> _TASK OBJECTIVE_
From the first line through the line containing "(Flow.ended u e", transcribe the records exactly and include no other lines.

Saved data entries
=-=-=-=-=

-- ==== Sys2Proof/Laws/Ops.lean ====
section
/-!
SUPPORT. What each shared operation can do, said once: sequencing of procedures, the checks before a command, the chunk
copy, and how a command's end becomes a step of the machine.
-/

namespace Sys2Proof.Machine

open Sys2Proof.Config

/-! ### Sequencing -/

section
variable {σ ε α β : Type}

@[simp] theorem Flow.bind_back (u : σ) (a : α) (k : σ → α → Flow σ ε β) : (Flow.back u a).bind k = k u a := rfl
@[simp] theorem Flow.bind_ended (u : σ) (e : ε) (k : σ → α → Flow σ ε β) :
    (Flow.ended u e : Flow σ ε α).bind k = .ended u e := rfl
@[simp] theorem Flow.bind_stop (f : Fault) (k : σ → α → Flow σ ε β) :
    (Flow.stop f : Flow σ ε α).bind k = .stop f := rfl
@[simp] theorem Flow.access_ok (a : α) (k : α → Flow σ ε β) : Flow.access (.ok a) k = k a := rfl
@[simp] theorem Flow.access_error (f : Fault) (k : α → Flow σ ε β) : Flow.access (.error f) k = .stop f := rfl
@[simp] theorem CommandEnd.access_ok (a : α) (k : α → CommandEnd σ) : CommandEnd.access (.ok a) k = k a := rfl
@[simp] theorem CommandEnd.access_error (f : Fault) (k : α → CommandEnd σ) :
    CommandEnd.access (.error f) k = .stop f := rfl

/-- A sequence gives a value exactly when both procedures do. -/
theorem Flow.bind_eq_back_iff (x : Flow σ ε α) (k : σ → α → Flow σ ε β) (u : σ) (b : β) :
    x.bind k = .back u b ↔ ∃ v a, x = .back v a ∧ k v a = .back u b := by
  cases x <;> simp

/-- A sequence ends the command when its first procedure does, or its second one after it. -/
theorem Flow.bind_eq_ended_iff (x : Flow σ ε α) (k : σ → α → Flow σ ε β) (u : σ) (e : ε) :
    x.bind k = .ended u e ↔ x = .ended u e ∨ ∃ v a, x = .back v a ∧ k v a = .ended u e := by
  cases x <;> simp

/-- A sequence stops when its first procedure does, or its second one after it. -/
theorem Flow.bind_eq_stop_iff (x : Flow σ ε α) (k : σ → α → Flow σ ε β) (f : Fault) :
    x.bind k = .stop f ↔ x = .stop f ∨ ∃ v a, x = .back v a ∧ k v a = .stop f := by
  cases x <;> simp

theorem Flow.access_eq_back_iff (x : Except Fault α) (k : α → Flow σ ε β) (u : σ) (b : β) :
    Flow.access x k = .back u b ↔ ∃ a, x = .ok a ∧ k a = .back u b := by
  cases x <;> simp

theorem Flow.access_eq_ended_iff (x : Except Fault α) (k : α → Flow σ ε β) (u : σ) (e : ε) :
    Flow.access x k = .ended u e ↔ ∃ a, x = .ok a ∧ k a = .ended u e := by
  cases x <;> simp

theorem Flow.access_eq_stop_iff (x : Except Fault α) (k : α → Flow σ ε β) (f : Fault) :
    Flow.access x k = .stop f ↔ x = .error f ∨ ∃ a, x = .ok a ∧ k a = .stop f := by
  cases x <;> simp

theorem CommandEnd.access_eq_respond_iff (x : Except Fault α) (k : α → CommandEnd σ) (u : σ) (r : Response) :
    CommandEnd.access x k = .respond u r ↔ ∃ a, x = .ok a ∧ k a = .respond u r := by
  cases x <;> simp

end

/-! ### The checks before a command (R142) -/

/-- The first checks pass exactly for a ready unit. -/
theorem precheck_eq_none_iff (c : Common) : precheck c = none ↔ c.Ready := by
  unfold precheck Common.Ready
  cases c.cfg <;> cases c.failed <;> simp

/-- The refusal of the first checks is NOTCFG, or FAILED with the recorded code. -/
theorem precheck_eq_some_iff (c : Common) (r : Response) :
    precheck c = some r ↔ (c.cfg = false ∧ r = .error .notcfg 0#24) ∨
      (c.cfg = true ∧ c.failed = true ∧ r = .error .failed (c.err.setWidth 24)) := by
  unfold precheck raise
  cases c.cfg <;> cases c.failed <;> simp [eq_comm]

/-- The checks of a SET pass exactly for a ready unit with a consumed chunk and an acceptable length. -/
theorem precheckSet_eq_none_iff (p : Params) (whole : Bool) (len : Nat) (c : Common) :
    precheckSet p whole len c = none ↔
      c.Ready ∧ c.inlen ≤ c.inptr ∧ len ≤ p.maxIn ∧ (whole = true → len % 8 = 0) := by
  unfold precheckSet
  cases h : precheck c with
  | some r =>
    have hn : ¬ c.Ready := fun hr => by rw [(precheck_eq_none_iff c).mpr hr] at h; cases h
    simp [hn]
  | none =>
    have hr := (precheck_eq_none_iff c).mp h
    grind

/-- Every refusal of a SET is one of five errors. -/
theorem precheckSet_some {p : Params} {whole : Bool} {len : Nat} {c : Common} {r : Response}
    (h : precheckSet p whole len c = some r) :
    precheck c = some r ∨ (c.Ready ∧ c.inptr < c.inlen ∧ r = .error .busy 0#24) ∨
      (c.Ready ∧ c.inlen ≤ c.inptr ∧ r = .error .config 0#24 ∧
        (p.maxIn < len ∨ (whole = true ∧ len % 8 ≠ 0))) := by
  unfold precheckSet at h
  cases hp : precheck c with
  | some q => rw [hp] at h; exact .inl h
  | none =>
    have hr := (precheck_eq_none_iff c).mp hp
    rw [hp] at h
    simp only [raise] at h
    grind

@[simp] theorem checked_some {σ : Type} (r : Response) (u : σ) (go : CommandEnd σ) :
    checked (some r) u go = .respond u r := rfl
@[simp] theorem checked_none {σ : Type} (u : σ) (go : CommandEnd σ) : checked none u go = go := rfl

/-- A checked command answers the refusal and changes nothing, or goes on. -/
theorem checked_eq_respond_iff {σ : Type} (refusal : Option Response) (u v : σ) (r : Response) (go : CommandEnd σ) :
    checked refusal u go = .respond v r ↔ (refusal = some r ∧ v = u) ∨ (refusal = none ∧ go = .respond v r) := by
  cases refusal
  · simp
  · simp; tauto

/-! ### The chunk copy (R46) -/

/-- An acceptable chunk is copied to the front of `U.IN`; the cursor is put before it. -/
theorem installChunk_of_le {p : Params} {s : List Byte} (c : Common) (h : s.length ≤ p.maxIn) :
    installChunk p s c = .ok { c with input := writeBytes c.input 0 s, inlen := s.length, inptr := 0 } := by
  rw [installChunk, memWrite_of_le (by simpa using h)]

/-- What a copied chunk means. -/
theorem installChunk_eq_ok_iff (p : Params) (s : List Byte) (c c' : Common) :
    installChunk p s c = .ok c' ↔ s.length ≤ p.maxIn ∧
      c' = { c with input := writeBytes c.input 0 s, inlen := s.length, inptr := 0 } := by
  by_cases hl : s.length ≤ p.maxIn
  · rw [installChunk_of_le c hl, Except.ok.injEq, eq_comm, and_iff_right hl]
  · simp [installChunk, memWrite, hl]

/-- The unread bytes of a chunk that has just been copied in are the chunk. -/
theorem unread_installed (m : Mem) (s : List Byte) (c : Common) :
    Common.unread { c with input := writeBytes m 0 s, inlen := s.length, inptr := 0 } = s := by
  simp [Common.unread, readBytes?_writeBytes_self]

/-! ### From a command's end to a step -/

@[simp] theorem State.closeEnc_respond (s : State) (u : Enc) (r : Response) :
    s.closeEnc (.respond u r) = .next ((s.setEnc u).deliver r) := rfl
@[simp] theorem State.closeEnc_stop (s : State) (f : Fault) : s.closeEnc (.stop f) = .fault f := rfl
@[simp] theorem State.closeDec_respond (s : State) (u : Decoder) (r : Response) :
    s.closeDec (.respond u r) = .next ((s.setDec u).deliver r) := rfl
@[simp] theorem State.closeDec_stop (s : State) (f : Fault) : s.closeDec (.stop f) = .fault f := rfl
@[simp] theorem State.closeDos_respond (s : State) (u : Dos) (r : Response) :
    s.closeDos (.respond u r) = .next ((s.setDos u).deliver r) := rfl
@[simp] theorem State.closeDos_stop (s : State) (f : Fault) : s.closeDos (.stop f) = .fault f := rfl

theorem State.closeEnc_eq_next {s t : State} {e : CommandEnd Enc} (h : s.closeEnc e = .next t) :
    ∃ u r, e = .respond u r ∧ t = (s.setEnc u).deliver r := by
  cases e with
  | respond u r => cases h; exact ⟨u, r, rfl, rfl⟩
  | stop f => cases h

theorem State.closeDec_eq_next {s t : State} {e : CommandEnd Decoder} (h : s.closeDec e = .next t) :
    ∃ u r, e = .respond u r ∧ t = (s.setDec u).deliver r := by
  cases e with
  | respond u r => cases h; exact ⟨u, r, rfl, rfl⟩
  | stop f => cases h

theorem State.closeDos_eq_next {s t : State} {e : CommandEnd Dos} (h : s.closeDos e = .next t) :
    ∃ u r, e = .respond u r ∧ t = (s.setDos u).deliver r := by
  cases e with
  | respond u r => cases h; exact ⟨u, r, rfl, rfl⟩
  | stop f => cases h

/-! ### What a step can do -/

/-- Every next state of a step: idle, a reset event, an illegal word, or a command. -/
theorem step_cases {s t : State} (h : step s = .next t) :
    (s.arrival = .idle ∧ t = s) ∨ (s.arrival = .reset ∧ t = s.accept.resetUnits) ∨
      (s.arrival = .illegal ∧ t = s.accept.refuseIllegal) ∨
      ∃ i, s.arrival = .command i ∧ exec i s.accept = .next t := by
  unfold step at h
  cases ha : s.arrival with
  | idle => rw [ha] at h; cases h; exact .inl ⟨rfl, rfl⟩
  | reset => rw [ha] at h; cases h; exact .inr (.inl ⟨rfl, rfl⟩)
  | illegal => rw [ha] at h; cases h; exact .inr (.inr (.inl ⟨rfl, rfl⟩))
  | broken => rw [ha] at h; cases h
  | command i => rw [ha] at h; exact .inr (.inr (.inr ⟨i, rfl, h⟩))

/-- What the machine finds when the host's next event is a transaction. -/
theorem arrival_of_command {s : State} {c : Command} {rest : List HostEvent} (h : s.pending = .command c :: rest) :
    s.arrival = arrivalOf c := by
  rw [State.arrival, h]

end Sys2Proof.Machine
end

=-=-=-=-=

> _EXERCISE OUTPUT_
-- ==== Sys2Proof/Laws/Ops.lean ====
section
/-!
SUPPORT. What each shared operation can do, said once: sequencing of procedures, the checks before a command, the chunk
copy, and how a command's end becomes a step of the machine.
-/

namespace Sys2Proof.Machine

open Sys2Proof.Config

/-! ### Sequencing -/

section
variable {σ ε α β : Type}

@[simp] theorem Flow.bind_back (u : σ) (a : α) (k : σ → α → Flow σ ε β) : (Flow.back u a).bind k = k u a := rfl
@[simp] theorem Flow.bind_ended (u : σ) (e : ε) (k : σ → α → Flow σ ε β) :
    (Flow.ended u e : Flow σ ε α).bind k = .ended u e := rfl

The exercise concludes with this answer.